/-- STAIRWAY_SOURCE_ERROR (R128): the engine meets an uncorrected error or a failed page check in its source; the copy stops. -/
def execStairwaySourceError (t g e check : Nat) (s : State) : Out :=
  let s := s.tick t
  inst (g < 16 ∧ e < 4 ∧ check < 5)
    (match s.copyOn g e with
     | none => s
     | some j =>
       if !s.on F.STW_CMD_ACTIVE g e then s
       else
         let m := 0x20 + g
         let s := if check = 0 then s.raise { cls := 0, level := 1, master := m, access := 1, part := j.p, source := m }
           else s.accessFault check (dieOf g) m j.p (j.srcAddr + j.rows * j.srcPitch) false
         (s.failCopy j (if check = 0 ∨ check = 4 then 5 else 6)).nextCopy g e 2)

end Sys2Proof.Machine
end

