/-- Whether the sequencer of partition `p`'s group `g` works on descriptors at all. -/
def State.seqUp (s : State) (p g : Nat) : Bool := s.free_ p && s.groupRuns g && s.hasPart p

/-- Drops a head that will not start: its reservation is released and a wait not yet satisfied is dropped (notes/assumptions/44.md). -/
def State.dropHead (s : State) (g c : Nat) : State :=
  match (s.ctx g c).bind (fun x => x.head) with
  | none => s
  | some _ =>
    let s := (s.unreserve g c).updCtx g c (fun x => { x with head := none })
    match s.waits.find? (fun w => decide (w.g = g) && decide (w.c = c)) with
    | none => s
    | some w => ({ s with waits := s.waits.filter (fun x => x ≠ w) } : State).stirred ((s.homeOf w.p).getD g)

/-- Puts a wait in its place: after every wait registered before it, and among those of its cycle by array group and context (R166). -/
def placeWait (w : Wait) : List Wait → List Wait
  | [] => [w]
  | x :: l => if x.since = w.since ∧ 8 * w.g + w.c < 8 * x.g + x.c then w :: x :: l else x :: placeWait w l

/-- The wait of the head is registered on its bell in order, and the bell's waits are evaluated (R165, R166). Waits registered at one time are
those of one cycle (notes/assumptions/89.md). -/
def State.registerWait (s : State) (j : Job) : State :=
  match s.homeOf j.p with
  | none => s
  | some home =>
    let bell := bits j.waitBell 0 12
    let w : Wait := { p := j.p, bell := bell, g := j.g, c := j.c, n := j.waitCount, due := s.now + s.waitNs home j.waitField,
                      since := s.now }
    let s := { s with waits := placeWait w s.waits }
    s.evalWaits j.p bell (s.waits.length + 1)

/-- A descriptor read at the head is judged and takes its place there, or ends (R161, R498). -/
def State.judgeHead (s : State) (j : Job) (unread : Bool) : State :=
  let s := { s with jobCtr := j.id }.reserve j.g j.c
  let f : Job × State :=
    if j.op = 2 ∧ !unread ∧ !j.bad01 ∧ j.target ≤ 3 then
      match s.devRead (dieOf j.g) j.g j.p (leAt j.desc 16 6) 64 with
      | (some c, _, _, s) => ({ j with cmdBad := some (stwCode c) }, s)
      | (none, _, true, s) => ({ j with cmdBad := some 5 }, s)
      | (none, b, false, s) => ({ j with cmd := b }, s)
    else (j, s)
  let j := f.1
  let s := f.2
  let d := if unread then 1 else s.validate j
  if d ≠ 0 then (s.takeHead j).endJob j 1 d 0
  else
    match j.cmdBad with
    | some code =>
      let s := (s.wr F.STW_PROG_LAST_CODE code j.g j.target).stwFirst j.g j.target code j.cmdAddr
      (s.takeHead j).endJob j 0x0A code 0
    | none =>
      let s := s.updCtx j.g j.c (fun x => { x with head := some { job := j, waits := j.waits } })
      if j.waits then s.registerWait j else s

/-- The unit a descriptor names (R154). -/
def unitOf (op target : Nat) : Nat := if op = 1 then target else if op = 2 then 16 + target else if op = 3 then 20 else 31

/-- The next descriptor of the context reaches its head once it has been posted whole and a completion slot can be reserved (R155, R161, R310;
notes/assumptions/29.md). -/
def State.headStep (s : State) (g c : Nat) : State :=
    match s.ctx g c with
     | none => s
     | some x =>
       let p := s.rd F.AG_CONFIG_PARTITION g
       if s.rd F.AG_CTX_STATE g c = 2 ∨ x.head.isSome ∨ (x.region.bind (fun r => r.stop)).isSome ∨ !s.canReserve g c ∨ !s.seqUp p g
           ∨ x.ends.any (fun e => e.op = 6 && decide (e.status = 0)) then s
       else
         match s.headSlot g c x with
         | none => s
         | some (addr, next, idx, alt, avail) =>
           match s.devRead (dieOf g) g p addr 64 with
           | (code, b, bad, s') =>
             let unread := code.isSome || bad
             let desc := if unread then natLe 64 0 else b
             let op := leAt desc 0 1
             let j0 : Job := { id := s'.jobCtr + 1, g := g, c := c, p := p, idx := idx, alt := alt,
                               level := (x.region.map (fun r => r.level)).getD 0,
                               inReg := decide (op = 5) || (x.region.isSome && decide (op ≠ 6)),
                               desc := desc, ext := [], unit := unitOf op (leAt desc 9 1) }
             if op = 1 ∧ j0.hasExt ∧ !unread then
               if avail < 2 then
                 if alt then (s'.judgeHead { j0 with ext := natLe 64 0x0F } false).showCtx g c else s
               else
                 match s'.devRead (dieOf g) g p next 64 with
                 | (some _, _, _, s') => (s'.judgeHead { j0 with ext := natLe 64 0 } true).showCtx g c
                 | (none, _, true, s') => (s'.judgeHead { j0 with ext := natLe 64 0 } true).showCtx g c
                 | (none, e, false, s') => (s'.judgeHead { j0 with ext := e } false).showCtx g c
             else (s'.judgeHead j0 unread).showCtx g c

/-! ### Sampling and echoes (R390, R391, R395) -/

/-- Whether the Gallery may sample a descriptor (R390). -/
def Job.eligible (j : Job) : Bool := (decide (j.op = 1) && j.clear) || decide (j.op = 2) || decide (j.op = 3)

/-- Key of a unit among those that serve no echoes: a physical array, an engine, a turret unit. -/
def unitKey (unit pa g : Nat) : Nat := if unit < 16 then pa else if unit < 20 then 1000 + 4 * g + (unit - 16) else 2000 + pa

/-- Whether an echo runs on physical array `pa`. -/
def State.echoOn (s : State) (pa : Nat) : Bool := s.jobs.any (fun k => k.echo && decide (k.op = 1) && decide (k.pa = pa))

/-- The spare of a group that can serve an echo: idle, or still in role ECHO though a partition reset has discarded its echo (R43). -/
def State.echoSpare (s : State) (g : Nat) : Option Nat :=
  let pa := 17 * g + s.rd F.AG_SPARE_SPARE_J g
  if (s.rd F.SPR_STATUS_ROLE pa = 2 ∨ s.rd F.SPR_STATUS_ROLE pa = 3) ∧ !s.echoOn pa ∧ !s.gal.noEcho.contains pa then some pa else none

/-- Whether sampling in array group `g` is suspended: its spare is in TEST, or a Campanile request waits for it (R42, R394). -/
def State.noSampling (s : State) (g : Nat) : Bool :=
  let pa := 17 * g + s.rd F.AG_SPARE_SPARE_J g
  decide (s.rd F.SPR_STATUS_ROLE pa = 4) || s.gal.camp.any (fun c => c.target = some pa)

/-- Echo unit of a descriptor: unit number and physical array or group (R390); none where none is free (notes/assumptions/45.md). -/
def State.echoUnit (s : State) (j : Job) : Option (Nat × Nat) :=
  match j.op with
  | 1 =>
    let own := s.echoSpare j.g
    let others := (s.groupsOf j.p).filter (fun g => decide (g ≠ j.g) && decide (g / 4 = j.g / 4))
    (own.or (others.findSome? s.echoSpare)).map (fun pa => (j.unit, pa))
  | 2 =>
    ((List.range 4).find? (fun e => decide (e ≠ j.target) && (s.copyOn j.g e).isNone
      && !s.gal.noEcho.contains (unitKey (16 + e) 0 j.g))).map (fun e => (16 + e, 0))
  | _ =>
    let gs := s.groupsOf j.p
    let next := ((gs.find? (fun g => j.g < g)).or gs.head?).getD j.g
    if (s.turretJobs next).length < 2 ∧ !s.gal.noEcho.contains (unitKey 20 next 0) then some (20, next) else none

/-- Bytes of a compare unit's divert buffer (R391). -/
def divertBytes : Nat := 8 * 2 ^ 20

/-- Whether the Gallery samples descriptor `j` at its start, with the free value its own generator gives under the rate-bound goal. -/
def State.samples (s : State) (j : Job) : Bool × State :=
  if !s.on F.GAL_GOAL_GALLERY j.p ∨ !j.eligible ∨ s.noSampling j.g ∨ (s.echoUnit j).isNone then (false, s)
  else if s.on F.GAL_GOAL_GOAL j.p then (decide (s.free % 1000000 < s.rd F.GAL_GOAL_RATE_PPM j.p), s.freeTaken)
  else
    let h := s.hEff j.p
    let n := ((s.ctx j.g j.c).map (fun x => agetD x.elig j.step 0)).getD 0
    (decide (h ≠ 0) && decide (n % h = j.step % h), s)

########

Exercise details: Output the lines of the records above exactly as they appear, from the line containing "R391, R395) -/" through the line containing "def Job.eligible (j".

Answer box:
/-! ### Sampling and echoes (R390, R391, R395) -/

/-- Whether the Gallery may sample a descriptor (R390). -/
def Job.eligible (j : Job) : Bool := (decide (j.op = 1) && j.clear) || decide (j.op = 2) || decide (j.op = 3)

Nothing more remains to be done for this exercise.